The unique skills of ergonomists and human factors professionals are built on knowledge from disciplines including anatomy, physiology, psychology and design, and taking a ‘systems approach’ to deliver design improvements.  They understand the physical and cognitive capabilities of people; organisational and social factors, and how within a system people, products, technologies and physical workspaces interact. Human factors professionals/ergonomists work with system users at all stages of design and evaluation of designs, and may work as part of larger product and system design teams.

The International Ergonomics Association defines ergonomics as:

"the scientific discipline concerned with the understanding of interactions among humans and other elements of a system, and the profession that applies theory, principles, data and methods to design in order to optimise human well-being and overall system performance."

We have developed our own 'kiwi' short version:

'Making life work better, together'.

This reflects the process of changing something about life - be it at work or at home or somewhere in between (or over-arching); improving performance and outcomes; and doing it by working with the people. 

Human factors and ergonomics use ‘systems approaches’ that recognise that things, procedures, environments and people do not exist in isolation.   Ergonomists/human factors professionals are committed to designing with the human user in mind, and with recognition of individual differences in human capacity. They recognise that the design of things and procedures influences human behaviour and wellbeing. They utilise empirical data and evaluation in the design process, and rely on scientific methods and objective data to test hypotheses and generate data about human behaviour. (Ref.

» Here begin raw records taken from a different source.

-- ==== Sys2Proof/Machine/Threads.lean ====
section
/-! DEFINITION. Threads: starting, stopping and restarting them, the divider, Bollards and releases
(03_tick, 12_blocks, 13_instruction_set). -/

namespace Sys2Proof.Machine

/-! ### Charging and running (R51, R56, R436) -/

/-- The mode lets thread t run: RUN, STRICT, DOZE and MAINT; in WATCH only the threads of BK0 (R436). -/
def State.modeRuns (s : State) (t : Nat) : Bool :=
  match s.mode with
  | 3 | 4 | 5 | 10 => true
  | 6 => decide (t < 16)
  | _ => false

/-- The Block of thread t is powered. -/
def State.blockOn (s : State) (t : Nat) : Bool := s.powered (pdB0 + t / 16)

/-- Charges n slots to thread t (R51). -/
def State.charge (s : State) (t n : Nat) : State := if n = 0 then s else s.bump F.BK_USED_USED t n

/-- Thread t after m more CK_CORE cycles of parking. -/
def Thr.parkedFor (th : Thr) (m : Nat) : Thr := { th with pkTen := th.pkTen + 10 * m }

/-- The slots for the cycles for which a thread has been parked: one for every 4 cycles or part of 4 (R51). -/
def Thr.parkSlots (th : Thr) : Nat := (th.pkTen + 39) / 40

/-- A thread context that is no longer parked. -/
def Thr.unparked (th : Thr) : Thr := { th with st := .active, park := none, pkTen := 0, pkSlots := 0 }

/-- Thread t is no longer parked. -/
def State.unpark (s : State) (t : Nat) : State := s.setThr t (s.thrOf t).unparked

/-- The active budget B_t; 0 is no limit. -/
def State.budget (s : State) (t : Nat) : Nat := s.fld F.BK_BUDGET_BUDGET t

/-- The Bollard of thread t lets it issue (R52): no limit, or U_t below B_t. -/
def State.inBudget (s : State) (t : Nat) : Bool :=
  s.budget t == 0 || decide (s.fld F.BK_USED_USED t < s.budget t)

/-! ### The divider (R266, R267) -/

/-- The waiting thread to which a released divider of Block b passes: the first waiting Avenue thread, else the first. -/
def State.divNext (s : State) (q : List Nat) : Option Nat :=
  match q.find? fun t => s.avenue t with
  | some t => some t
  | none => q.head?

/-- A free divider passes to a waiting thread. -/
def State.divPass (s : State) (b : Nat) : State :=
  let u := s.blkOf b
  match u.divOwn, s.divNext u.divQ with
  | none, some t => s.setBlk b { u with divOwn := some t, divQ := u.divQ.filter fun x => x != t }
  | _, _ => s

/-- Thread t no longer divides: a division in progress is abandoned and counted, a request withdrawn (R267). -/
def State.divDrop (s : State) (t : Nat) : State :=
  let b := t / 16
  let u := s.blkOf b
  if u.divOwn = some t then
    ((s.setBlk b { u with divOwn := none }).bump F.BK_CNT1_DIVAB b).divPass b
  else s.setBlk b { u with divQ := u.divQ.filter fun x => x != t }

/-- Thread t asks for the divider (R266, R267): a free one is taken; an Avenue thread preempts a Lane owner, which queues
again; else the request queues. -/
def State.divAsk (s : State) (t : Nat) : State :=
  let b := t / 16
  let u := s.blkOf b
  match u.divOwn with
  | none => s.setBlk b { u with divOwn := some t }
  | some o =>
    if s.avenue t ∧ ¬ s.avenue o then
      (s.setBlk b { u with divOwn := some t, divQ := o :: u.divQ }).bump F.BK_CNT1_DIVAB b
    else s.setBlk b { u with divQ := u.divQ ++ [t] }

/-! ### Starting, stopping and restarting (R280, R297, R308, R309, R382) -/

/-- Thread t is taken to its entry address with its context cleared: stacks, RPT, flags, pending wake, entry state and held
item go, its division is abandoned (R53, R280, R301, R308, R309, R382). -/
def State.thrClear (s : State) (t : Nat) : State :=
  let s := s.divDrop t
  let e := s.reg .BK_TENTRY t
  (s.setThr t { pc := e }).setReg .BK_TPC t e

/-- Thread t starts as at the end of LOAD (R297): a Lane thread in an activation, an Avenue thread waits for its first
release. -/
def State.thrStart (s : State) (t : Nat) : State :=
  let s := s.thrClear t
  if s.thrUsed t ∧ ¬ s.avenue t then s.beginActivation t else s

/-- The thread effects of R382: the open Arcade packet is abandoned (R230) and the thread starts as after LOAD; its
buffered stores drain. -/
def State.thrRestart (s : State) (t : Nat) : State := (s.arcAbandonBy t).thrStart t

/-- The record of a fault (R276, R305): its code, the faulting byte, the data addresses, and for a split access whether the
second part faulted and whether the first was written. -/
structure FaultRec where
  code : Nat
  pc : Word
  addr0 : Word := 0
  addr1 : Word := 0
  split : Bool := false
  firstw : Bool := false
deriving DecidableEq, Repr

/-- Thread t faults (R305-R309, R372): the fault is recorded, the thread stops, its open Arcade packet and its division are
abandoned, and its Quarter is notified. -/
def State.raiseFault (s : State) (t : Nat) (f : FaultRec) : State :=
  let s := s.setReg .BK_FCODE t (F.BK_FCODE_CODE.put (F.BK_FCODE_FIRSTW.put (F.BK_FCODE_SPLIT.put 0
    (if f.split then 1 else 0)) (if f.firstw then 1 else 0)) f.code)
  let s := ((s.setReg .BK_FPC t f.pc).setReg .BK_FADDR0 t f.addr0).setReg .BK_FADDR1 t f.addr1
  let s := (s.divDrop t).arcAbandonBy t
  let s := s.setThr t { s.thrOf t with st := .stopped, park := none, first := false, feed := none, pkTen := 0, pkSlots := 0 }
  let q := s.ownerOf .thread t
  let u := s.qOf q
  if u.faultTick.contains t then s
  else (s.setQ q { u with faultTick := t :: u.faultTick }).notice q 1 f.code t s.ltMs f.pc

/-- Thread t is suspended by its Bollard (R52, R53): a parked operation is abandoned, the suspension counted, and the
Quarter of an Avenue thread notified. -/
def State.suspend (s : State) (t : Nat) : State :=
  let s := (s.divDrop t).bump F.BK_OVERRUN_OVN t
  let s := s.setThr t { s.thrOf t with st := .suspended, park := none, first := false, feed := none,
                                       ripe := false, pkTen := 0, pkSlots := 0 }
  let q := s.ownerOf .thread t
  let u := s.qOf q
  if ¬ s.avenue t ∨ u.overTick.contains t then s
  else (s.setQ q { u with overTick := t :: u.overTick }).notice q 2 0 t s.ltMs (s.reg .BK_OVERRUN t)

/-- Thread t is suspended with its usage at its budget, or above it where it has passed it (R52). -/
def State.overrun (s : State) (t : Nat) : State :=
  (s.setFld F.BK_USED_USED t (max (s.fld F.BK_USED_USED t) (s.budget t))).suspend t

/-- The context th of thread t, which is parked, is to have cost n slots so far (R51, R52): those not charged yet are charged,
or the thread is suspended where they pass its budget. Answers whether it is still parked. -/
def State.parkBill (s : State) (t : Nat) (th : Thr) (n : Nat) : State × Bool :=
  let d := n - th.pkSlots
  let b := s.budget t
  if b ≠ 0 ∧ b < s.fld F.BK_USED_USED t + d then (s.overrun t, false)
  else ((s.charge t d).setThr t { th with pkSlots := max n th.pkSlots }, true)

/-- Thread t stays parked for m more CK_CORE cycles, which are charged (R51, R52). -/
def State.parkPass (s : State) (t m : Nat) : State × Bool :=
  let th := (s.thrOf t).parkedFor m
  s.parkBill t th th.parkSlots

/-- BOLLARD_SUSPEND (R51-R53): thread t in an activation, with a limit, is suspended where its usage stands at its budget as it
is to issue, or as m more CK_CORE cycles of parking are charged. Nothing happens otherwise. -/
def execBollardSuspend (t : Fin 64) (m : Nat) (s : State) : Host.Outcome State Fault Refusal :=
  let th := s.thrOf t
  let b := s.budget t
  let u := s.fld F.BK_USED_USED t
  let pk := th.parkedFor m
  let go := s.thrUsed t && s.modeRuns t && s.blockOn t && b != 0 && match th.st with
    | .active => decide (b ≤ u)
    | .parked => decide (b < u + (pk.parkSlots - pk.pkSlots))
    | _ => false
  .next (if go then s.overrun t else s)

/-! ### Releases (R44-R50) -/

/-- The tick release of thread t (R46, R48, R50): it begins an activation, resumes a suspended Avenue thread of which a
tick has passed, or is counted lost. -/
def State.tickRelease (s : State) (t : Nat) : State :=
  let th := s.thrOf t
  let s := s.setThr t { th with rel := true }
  match th.st with
  | .waiting => s.beginActivation t
  | .suspended =>
    if s.avenue t ∧ th.ripe then (s.setThr t { s.thrOf t with st := .active }) else s.bump F.BK_TSTAT_LOST t
  | .active | .parked => s.bump F.BK_TSTAT_LOST t
  | .stopped => s

/-- TICK_RELEASE (R45, R48, R50): LT has reached the tick's nominal instant plus the thread's offset; once in a tick, and
nothing before. -/
def execTickRelease (t : Fin 64) (s : State) : Host.Outcome State Fault Refusal :=
  let due := s.thrUsed t && s.modeRuns t && s.blockOn t && s.flag F.BK_TCFG_RELEN t && !(s.thrOf t).rel
    && decide (s.ct.tickNom + 4 * s.fld F.BK_TCFG_RELOFS t ≤ s.ltNs)
  .next (if due then s.tickRelease t else s)

/-- WAKE_RELEASE (R45-R47): a wake is presented for thread t in a mode in which it runs. -/
def execWakeRelease (t : Fin 64) (s : State) : Host.Outcome State Fault Refusal :=
  .next (if s.modeRuns t ∧ s.blockOn t then s.wakeThread t else s)

/-- What ADMIT_BROKEN of thread t shows at a tick (R56, R61): it follows the budget, and a change is notified. ADMITX is set as
ADMIT_BROKEN becomes 1: software that clears it while B_t < W_t lasts does not find it set again (DESIGN CHOICE,
notes/assumptions/186.md). -/
def State.admitTick (s : State) (t : Nat) : State :=
  let broken := decide (s.budget t < s.fld F.BK_ADMIT_WCET t) && s.avenue t
  if broken = s.flag F.BK_TSTAT_ADMIT_BROKEN t then s
  else
    let s := s.setFld F.BK_TSTAT_ADMIT_BROKEN t (if broken then 1 else 0)
    let s := s.raiseIf broken F.BK_TSTAT_ADMITX t
    s.notice (s.ownerOf .thread t) 3 (if broken then 1 else 0) t s.ltMs (w32 (s.budget t))

/-- What a tick does to thread t (R42, R48, R50, R61, R297, R308): usage restarts, a stopped Avenue thread is restarted, a
suspended one resumes or waits for its tick release, WAITTICK without a tick release ends, and ADMIT_BROKEN follows the
budget. -/
def State.thrTick (s : State) (t : Nat) : State :=
  let rel := s.flag F.BK_TCFG_RELEN t
  let s := s.setFld F.BK_USED_USED t 0
  let s := s.setThr t { s.thrOf t with rel := false }
  let th := s.thrOf t
  let s := match th.st with
    | .stopped => if s.avenue t then s.thrClear t else s
    | .suspended =>
      if s.avenue t ∧ rel then s.setThr t { th with ripe := true } else s.setThr t { th with st := .active }
    | .waiting => if th.waitTick ∧ ¬ rel then s.beginActivation t else s
    | _ => s
  s.admitTick t

/-- What a tick does to every used thread (R41); at T0 the threads have just started (R61, R297). -/
def State.threadsTick (s : State) (t0 : Bool) : State :=
  s.each 64 fun s t => if ¬ s.thrUsed t then s else if t0 then s.admitTick t else s.thrTick t

end Sys2Proof.Machine
end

Sanders and McCormick, 1993, 7th ed).

HFE Case Studies

The Human Connection’ is a 2016 document from the Chartered Institute of Human Factors and Ergonomics (UK) that sets out a range of case studies exploring the contributions of ergonomics and human factors within many sectors.  A variety of human factors/ergonomics goals, methods and approaches are outlined under the categories of ‘simplicity and effectiveness’, ‘comfort and performance’ and ‘efficiency and safety’. Case studies are from rail, transport, security, retail, healthcare, utilities, office, distribution, defence and manufacturing sectors.  This resource highlights the value of human factors/ergonomics to industry, educators, policy makers and research funders.  We thank our UK colleagues for their excellent work in producing The Human Connection

HFE Services in New Zealand

A 2016 ACC document that was produced in liaison with HASANZ, described the roles of the different health and safety professionals in New Zealand.  The human factors/ergonomics services were described as:

  1. Analyse work systems, including people, tasks and workplaces using methods such as: task analysis, biomechanical analysis, anthropometrics, cognitive analysis, interviews, surveys, questionnaires, observations, human reliability analyses, focus groups, workshops, documentation analysis and physical measurements.
  2. Maximise health, safety, productivity and efficiency through ergonomic design, and process, systems and socio-cultural improvements.
  3. Reduce and manage sickness absence from musculoskeletal disorders (MSDs), stress, low engagement and poor workplace culture.
  4. Engage your employees in managing their own health risks.
  5. Analyse data to develop interventions/design options using methods such as: inferential statistics, participative design, stakeholder engagement and user trials, and facilitate their implementation.
  6. Comply with manual handling, human factors and ergonomics regulations and standards.
  7. Provide advice on the impact of relevant legislation, codes of practice, NZ/Australian/ International Standards and industry-based standards.
  8. Assist in the early stages of a design concept, so that human characteristics and human factors are included as an integral and acknowledged part of the project design and/or performance specifications.
  9. Assist in planning renovations or upgrades and help specify characteristics of new equipment, processes or systems.
  10. Assist in testing and user trialing of processes, procedures, equipment, user interface displays and workstations.
  11. Determine the demands placed on people by their activities, equipment, environment and systems and determine people's capacity to interact optimally with their work system on a physical, organisational and cognitive level, linking with human resources and social sustainability strategies.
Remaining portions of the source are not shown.